2007-10-21 10:16:44 · answer #2 · answered by StephenWeinstein 7 · 0 0

No, the benefit comes from both the initial reduction in income taxes for the 401k or IRA and the tax-deferral on growth inside the 401k or IRA.

If you compare the two investments, you have only 72% to invest after taxes compared to your IRA investment. So, compare a $10,000 IRA with a $7,200 investment in stocks.

If your tax rates do not change at all, and you keep both investments the same amount of time, both accounts grow at the same rate, the tax-deferred account is going to give you more money after taxes even though you are going to pay 28% taxes on the retirement account distributions and would pay 15% on the capital gains.

This is true no matter how long you hold the accounts, given your assumptions that you are always taxed at 28% for ordinary income, ignoring everything else.

2007-10-21 02:47:49 · answer #3 · answered by ninasgramma 7 · 1 0

With the IRA or 401(k), you can either have your taxes reduced now by taking the deduction (IRA) or not having that portion of your income taxed (401). When you withdraw the money, the total withdrawal is treated as ordinary income.

If you get the Roth version of an IRA or 401(k), you will not get the deduction for the contributions. However, you will not pay any income taxes on the withdrawals.

Simply investing the money in a regular investment account, your investments are made with after-tax dollars and your earnings are subject to either income tax or capital gains tax depending on the length of time the investment is made.

2007-10-21 15:20:08 · answer #4 · answered by Steve 6 · 0 0

in case you rollover promptly into the IRA, there is not any tax implication. Upon withdrawal, once you're on the main suitable age, you will could desire to pay the taxes on the best points. you could no longer use this money to fund a popular contracting corporation. Nope. in case you are trying this, you will could desire to pay extensive outcomes. do no longer try this. the money it relatively is interior the 401(ok) or the IRA could be considered untouchable till retirement. in case you like to take a private loan against it, then flow away it interior the 401(ok) in case you could.
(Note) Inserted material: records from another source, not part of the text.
-- ==== Sys2Proof/Machine/Aisle.lean ====
section
/-! DEFINITION. The aisle's events: arrival at a ring input, grants and claims of outputs, ejection, UNI-A and cast
trackers (R289-R301, R315, R318-R329). -/

namespace Sys2Proof.Machine

/-! ### Inputs and ports of a router -/

/-- The slots of a ring input. -/
def AisleNode.lane (a : AisleNode) : Dir → List Slot
  | .e => a.inE
  | .w => a.inW
  | .s => a.inS
  | .n => a.inN

/-- The node with the slots of a ring input changed. -/
def AisleNode.modLane (a : AisleNode) (d : Dir) (f : List Slot → List Slot) : AisleNode :=
  match d with
  | .e => { a with inE := f a.inE }
  | .w => { a with inW := f a.inW }
  | .s => { a with inS := f a.inS }
  | .n => { a with inN := f a.inN }

/-- The packets on the link into a ring input. -/
def AisleNode.wire (a : AisleNode) : Dir → List AislePkt
  | .e => a.linkE
  | .w => a.linkW
  | .s => a.linkS
  | .n => a.linkN

/-- The node with the link into a ring input changed. -/
def AisleNode.modWire (a : AisleNode) (d : Dir) (f : List AislePkt → List AislePkt) : AisleNode :=
  match d with
  | .e => { a with linkE := f a.linkE }
  | .w => { a with linkW := f a.linkW }
  | .s => { a with linkS := f a.linkS }
  | .n => { a with linkN := f a.linkN }

/-- Free slots of a ring input: a granted packet holds its slot from the grant on (R298). -/
def AisleNode.free (a : AisleNode) (d : Dir) : Nat := 4 - (a.lane d).length - (a.wire d).length

/-- What competes for a router's outputs: a ring input, the sum slots' packets, the injection port, the gate. -/
inductive PortSrc where
  | ring (d : Dir)
  | sum
  | injection
  | gate
deriving DecidableEq, Repr

/-- The packets of a port, oldest first. -/
def AisleNode.port (a : AisleNode) : PortSrc → List Slot
  | .ring d => a.lane d
  | .sum => a.sumOut
  | .injection => a.injQ
  | .gate => a.gateIn

/-- The node with the packets of a port changed. -/
def AisleNode.modPort (a : AisleNode) (p : PortSrc) (f : List Slot → List Slot) : AisleNode :=
  match p with
  | .ring d => a.modLane d f
  | .sum => { a with sumOut := f a.sumOut }
  | .injection => { a with injQ := f a.injQ }
  | .gate => { a with gateIn := f a.gateIn }

/-- A slot whose every copy has been sent is free (R291). -/
def Slot.gone (x : Slot) : Bool := x.outs.isEmpty && !x.eject

/-- The head packet of a port changed, and gone when nothing of it is left to do. -/
def serveHead (f : Slot → Slot) : List Slot → List Slot
  | [] => []
  | x :: xs => if (f x).gone then xs else f x :: xs

/-- A port's head packet has been served by `f`; the injection queue may admit again (R306). -/
def Cell.serve (c : Cell) (p : PortSrc) (f : Slot → Slot) : Cell :=
  let c := c.modAisle fun a => a.modPort p (serveHead f)
  if p = .injection then c.aisleHold else c

/-! ### Arrival (R295, R319) -/

/-- Payload byte `i` of a packet changed on a link. -/
def AislePkt.damaged (p : AislePkt) (i : Nat) (flip : Byte) : AislePkt :=
  { p with payload := p.payload.set i (byteAt p.payload i ^^^ flip) }

/-- The sending cell of the link into a ring input. -/
def Chapel.linkFrom (h : Chapel) (g : Nat) (d : Dir) : Nat := if h.fromFold g d then g else stepDir g (dirOpp d)

/-- Packets of chapel `c` are discarded at their next hop (R320). -/
def State.dropping (s : State) (c : Nat) : Bool := decide ((s.chapel c).state = .evicting)

/-- A packet arrives at a ring input: the sideband check, the link's owner, and the route. -/
def aisleArrive (s : State) (g : Nat) (d : Dir) (p : AislePkt) (damage : Damage) : State :=
  let owner := s.chapelOfCell g
  match damage with
  | .header => s
  | _ =>
    let p := match damage with
      | .payload i b => p.damaged i b
      | _ => p
    if s.dropping p.chapel then s
    else
      let h := s.chapel p.chapel
      if owner ≠ some p.chapel then
        let from_ := (s.chapel (s.chapelIx g)).linkFrom g d
        logC s 0 0x0120 (locAisle from_) p.chapel (fabricDetail (dirCode d) 0 p.src p.dest p.seq 0)
      else
        let r := screenOuts s g (h.steer g (some d) p)
        match r.2 with
        | none => r.1
        | some x => if x.gone then r.1 else r.1.modCell g (·.modAisle fun a => a.modLane d fun l => l ++ [x])

/-- AISLE_PACKET_ARRIVAL (R289, R295, R302-R304, R308, R309, R319, R320). -/
def execAislePacketArrival (cell : Nat) (dir : Dir) (damage : Damage) (s : State) : Res :=
  match (s.cell cell).aisle.wire dir with
  | [] => .next s
  | p :: rest => possible (s.cellClocked cell) s fun s =>
    aisleArrive (s.modCell cell (·.modAisle fun a => a.modWire dir fun _ => rest)) cell dir p damage

/-! ### Grants (R297-R300) -/

/-- The head packet of a port has a copy to send by `out`. -/
def AisleNode.wants (a : AisleNode) (p : PortSrc) (out : Dir) : Bool :=
  match a.port p with
  | x :: _ => x.outs.contains out
  | [] => false

/-- The two lanes of the other dimension, the one to be served first in front (R299). -/
def turnOrder (out : Dir) (lastSecond : Bool) : List Dir :=
  let l := if dirRow out then [Dir.s, Dir.n] else [Dir.e, Dir.w]
  if lastSecond then l else l.reverse

/-- The ports that may be granted output `out` of router `g`, best first (R297, R299, R300). -/
def AisleNode.order (a : AisleNode) (out : Dir) (free : Nat) (mayInject : Bool) : List PortSrc :=
  let claimed := a.claimInj.contains out || a.claimGate.contains out
  let turning := if claimed then [] else (turnOrder out (a.lastTurn.contains out)).map PortSrc.ring
  let local_ :=
    if a.claimInj.contains out && !a.claimGate.contains out then [PortSrc.injection, .gate]
    else if a.claimGate.contains out && !a.claimInj.contains out then [.gate, .injection]
    else if a.lastGate.contains out then [.injection, .gate] else [.gate, .injection]
  let local_ := if mayInject then (if claimed then local_ ++ [.sum] else .sum :: local_)
    else local_.filter fun p => decide (p = .gate)
  let joins := if 2 ≤ free then turning ++ local_ else []
  ((if 1 ≤ free then [PortSrc.ring out] else []) ++ joins).filter fun p => a.wants p out

/-- `d` in or out of a set of directions. -/
def dirSet (l : List Dir) (d : Dir) (b : Bool) : List Dir :=
  let r := l.filter fun x => decide (x ≠ d)
  if b then dirs.filter fun x => decide (x = d) || r.contains x else r

/-- What the router remembers of a grant (R299, R300). -/
def AisleNode.granted (a : AisleNode) (p : PortSrc) (out : Dir) : AisleNode :=
  match p with
  | .ring d => if d = out then a else { a with lastTurn := dirSet a.lastTurn out (decide (d = .w ∨ d = .n)) }
  | .injection => { a with lastGate := dirSet a.lastGate out false, claimInj := dirSet a.claimInj out false }
  | .gate => { a with lastGate := dirSet a.lastGate out true, claimGate := dirSet a.claimGate out false }
  | .sum => a

/-- The head packet of port `p` is granted output `out`: a copy goes on its link, to the input at its far end. A packet of
an EVICTING chapel goes nowhere (R320). -/
def grant (s : State) (g : Nat) (out : Dir) (p : PortSrc) : State :=
  match (s.cell g).aisle.port p with
  | [] => s
  | x :: _ =>
    let far := (s.chapel x.pkt.chapel).far g out
    let s := s.modCell g fun c =>
      (c.serve p fun y => { y with outs := y.outs.filter fun d => decide (d ≠ out) }).modAisle fun a => a.granted p out
    if s.dropping x.pkt.chapel then s
    else s.modCell far.1 (·.modAisle fun a => a.modWire far.2 fun l => l ++ [x.pkt])

/-- A FAULTED chapel injects nothing further (Table 17-2). -/
def State.mayInject (s : State) (g : Nat) : Bool := decide ((s.chapel (s.chapelIx g)).state ≠ .faulted)

/-- The ports that may be granted output `out` of router `g` now. -/
def grantOrder (s : State) (g : Nat) (out : Dir) : List PortSrc :=
  let far := (s.chapel (s.chapelIx g)).far g out
  (s.cell g).aisle.order out ((s.cell far.1).aisle.free far.2) (s.mayInject g)

/-- OUTPUT_GRANT (R297-R300). -/
def execOutputGrant (cell : Nat) (out : Dir) (s : State) : Res :=
  match grantOrder s cell out with
  | [] => .next s
  | p :: _ => possible (s.cellClocked cell) s fun s => grant s cell out p

/-- INJECTION_CLAIM (R300): the injection port or the gate has been refused the output for 1,024 cycles. -/
def execInjectionClaim (cell : Nat) (out : Dir) (gate : Bool) (s : State) : Res :=
  let a := (s.cell cell).aisle
  possible (s.cellClocked cell && a.wants (if gate then .gate else .injection) out) s fun s =>
    s.modCell cell (·.modAisle fun a =>
      if gate then { a with claimGate := dirSet a.claimGate out true }
      else { a with claimInj := dirSet a.claimInj out true })

/-! ### Bay records (R318, R328, R329) -/

/-- The aisle record of bay `b`. -/
def State.bayAisle (s : State) (b : Nat) : BayAisle := tget BayAisle.fresh s.aisleBays b

/-- The aisle record of a cell's bay changed. -/
def State.modBayAisle (s : State) (g : Nat) (f : BayAisle → BayAisle) : State :=
  { s with aisleBays := tput BayAisle.fresh s.aisleBays (bayOf g) (f (s.bayAisle (bayOf g))) }

/-- One more, saturating at 0xFFFF_FFFF. -/
def sat32 (n : Nat) : Nat := satInc 0xFFFFFFFF n

/-- A trailer failed at cell `g` (R318, R329). -/
def checkFailed (s : State) (g : Nat) (p : AislePkt) : State :=
  let s := s.modBayAisle g fun b => { b with
    chkFail := sat32 b.chkFail, lastChkSrc := p.src, lastChkDest := g, lastChkRoute := p.route,
    lastChkTstamp := s.pw.tstamp }
  logC s oneMs 0x0121 (locBay (bayOf g)) (s.chapelIx g) (fabricDetail 0 0 p.src g p.seq 0)

/-! ### Ejection (R301, R318, R322, R326) -/

/-- CHAPEL and DEST of the fold word where the packet is checked (Table 14-4). -/
def trailerGood (s : State) (g : Nat) (p : AislePkt) : Bool :=
  decide (p.check = p.checkValue (s.chapelIx g) (if p.cls = 2 then 0xFFF else g))

/-- OFFSET of a data packet. -/
def AislePkt.offset (p : AislePkt) : Nat := fieldN p.kindBytes 0 4 % 524288

/-- The message a packet carries; the sending thread is free where the packet does not tell (log entry 22). -/
def packetMessage (s : State) (p : AislePkt) : Message × State :=
  let b := fun (i : Nat) => (byteAt p.kindBytes i).toNat
  let r := s.freeNat
  let t := if p.tid < 16 then (p.tid, s) else (r.1 % 16, r.2)
  let len := fieldN p.kindBytes 6 2
  (⟨len, b 0, true, p.src, p.srcSpan, b 1 % 8, t.1, p.tag,
    if bitN (b 1) 3 then some (b 2 % 64, fieldN p.kindBytes 4 2) else none, p.payload.take len⟩, t.2)

/-- The payload of a data packet written at its OFFSET, or its message handed to placement. -/
def deliver (s : State) (g : Nat) (p : AislePkt) : State :=
  if p.kind = 1 then
    let r := packetMessage s p
    r.2.modCell g fun c => { c with arrivals := c.arrivals ++ [r.1] }
  else s.modCell g fun c => { c with store := c.store.writeBytes p.offset p.payload }

/-- The key of a packet's source (R321). -/
def AislePkt.srcKey (p : AislePkt) : Nat := uniKey p.remote p.srcSpan p.src

/-- NE moves past every contiguous set bit (R322). -/
def RxWin.slide : Nat → RxWin → RxWin
  | 0, w => w
  | fuel + 1, w => if w.bitmap.getLsbD 0 then RxWin.slide fuel ⟨(w.ne + 1) % 65536, w.bitmap >>> 1⟩ else w

/-- The acknowledgement of a packet (R322, Table 12-2). -/
def acknowledge (s : State) (g : Nat) (p : AislePkt) : State :=
  pushSystem s g (systemFlit s g 1 p.src p.srcSpan (p.seq + if p.engine then 65536 else 0))

/-- A UNI-A packet with a good trailer (R322). -/
def receiveUniA (s : State) (g : Nat) (p : AislePkt) : State :=
  let w := tget RxWin.fresh (s.cell g).uni.rx p.srcKey
  let d := (p.seq + 65536 - w.ne) % 65536
  if d < 64 ∧ w.bitmap.getLsbD d = false then
    let w := RxWin.slide 64 { w with bitmap := w.bitmap ||| (1#64 <<< d) }
    acknowledge ((deliver s g p).modCell g (·.modUni fun u => { u with rx := tput RxWin.fresh u.rx p.srcKey w })) g p
  else if d < 64 ∨ 32768 ≤ d then
    acknowledge (s.modBayAisle g fun b => { b with duplicates := sat32 b.duplicates }) g p
  else logC s 0 0x0122 (locCell g) (s.chapelIx g) (fabricDetail 0 0 p.src g p.seq 0)

/-- A UNI-P packet with a good trailer (R326). -/
def receiveUniP (s : State) (g : Nat) (p : AislePkt) : State :=
  let s := if tget 0 (s.cell g).uni.pRx p.srcKey = p.seq then s
    else logC s 0 0x0123 (locCell g) (s.chapelIx g) (fabricDetail 0 0 p.src g p.seq 0)
  deliver (s.modCell g (·.modUni fun u => { u with pRx := tput 0 u.pRx p.srcKey ((p.seq + 1) % 65536) })) g p

/-! ### Cast trackers (R315) -/

/-- The tracker a packet belongs to. -/
def CastTrk.is (t : CastTrk) (p : AislePkt) : Bool :=
  decide (t.src = p.src ∧ t.srcSpan = p.srcSpan ∧ t.engine = p.engine ∧ t.copySeq = p.seq)

/-- A cast tracker closes: its record is posted where NOTIFY is set. -/
def closeCast (s : State) (g : Nat) (t : CastTrk) (byTime : Bool) : State :=
  let s := s.modCell g (·.modUni fun u => { u with casts := u.casts.erase t })
  if t.notify then
    let tag := t.copySeq + (if t.engine then 65536 else 0) + if byTime then 131072 else 0
    let m : Message := ⟨8, t.handler, true, t.src, t.srcSpan, t.turn, 0, BitVec.ofNat 32 tag, none,
      le 4 (t.lastIndex + 1) ++ le 4 t.count⟩
    s.modCell g fun c => { c with arrivals := c.arrivals ++ [m] }
  else s

/-- A cast data packet is counted by its tracker, which its last packet closes; one with a bad trailer opens none and is
not counted. -/
def countCast (s : State) (g : Nat) (p : AislePkt) (good : Bool) : State :=
  let idx := p.tag.toNat % 65536
  let last := p.tag.toNat / 65536
  let u := (s.cell g).uni
  let turn := (byteAt p.kindBytes 5).toNat
  let open_ := match u.casts.find? (·.is p) with
    | some t => some { t with count := if good then t.count + 1 else t.count }
    | none => if good && decide (u.casts.length < 8) then
        some (CastTrk.mk p.src p.srcSpan p.engine p.seq last 1 (bitN turn 3) (turn % 8) (byteAt p.kindBytes 4).toNat)
      else none
  match open_ with
  | none => s
  | some t =>
    let s := s.modCell g (·.modUni fun u => { u with
      casts := if u.casts.any (·.is p) then u.casts.map (fun x => if x.is p then t else x) else u.casts ++ [t] })
    if idx = t.lastIndex then closeCast s g t false else s

/-! ### Sum packets leave the aisle (R335, R341, R342) -/

/-- The fields of a reduction packet (Table 11-5). -/
def AislePkt.sumGroup (p : AislePkt) : Nat := (byteAt p.kindBytes 0).toNat % 64
/-- SLICE. -/
def AislePkt.sumSlice (p : AislePkt) : Nat := (byteAt p.kindBytes 1).toNat
/-- FAILED. -/
def AislePkt.sumFailed (p : AislePkt) : Bool := bitN (byteAt p.kindBytes 3).toNat 1
/-- COUNT. -/
def AislePkt.sumCount (p : AislePkt) : Nat := fieldN p.kindBytes 4 2
/-- CAUSE. -/
def AislePkt.sumCause (p : AislePkt) : Nat := fieldN p.kindBytes 6 2

/-- The result a packet with DOWN set carries. -/
def AislePkt.result (p : AislePkt) : SumResult :=
  ⟨p.sumGroup, p.seq, p.sumSlice, p.sumFailed, p.sumCause, p.sumCount, p.payload⟩

/-- A result packet for `r` (R335). -/
def resultPacket (s : State) (g : Nat) (r : SumResult) : AislePkt :=
  let op := (tget SumGroup.fresh (s.chapel (s.chapelIx g)).sums r.group).op
  let flags := 1 + (if r.failed then 2 else 0) + if op = 1 ∧ r.failed = false then 4 else 0
  { cls := 2, route := 3, kind := 2, chapel := s.chapelIx g, dest := 0xFFF, src := g, seq := r.round,
    units := r.bytes.length / 64 - 1,
    kindBytes := [BitVec.ofNat 8 r.group, BitVec.ofNat 8 r.slice, BitVec.ofNat 8 op, BitVec.ofNat 8 flags] ++
      le 2 r.count ++ le 2 r.cause
    payload := r.bytes }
If it relatively is with your present day company, you're able to take a private loan against it. verify with your plan administrator. you could no longer borrow against an IRA and especially won't be able to borrow against a 401(ok) from a former company. in case you could no longer borrow against a present day-company 401(ok), which i anticipate you could no longer while you're attempting to start a corporation, then you certainly could greater useful locate yet in a various thank you to get a corporation own loan.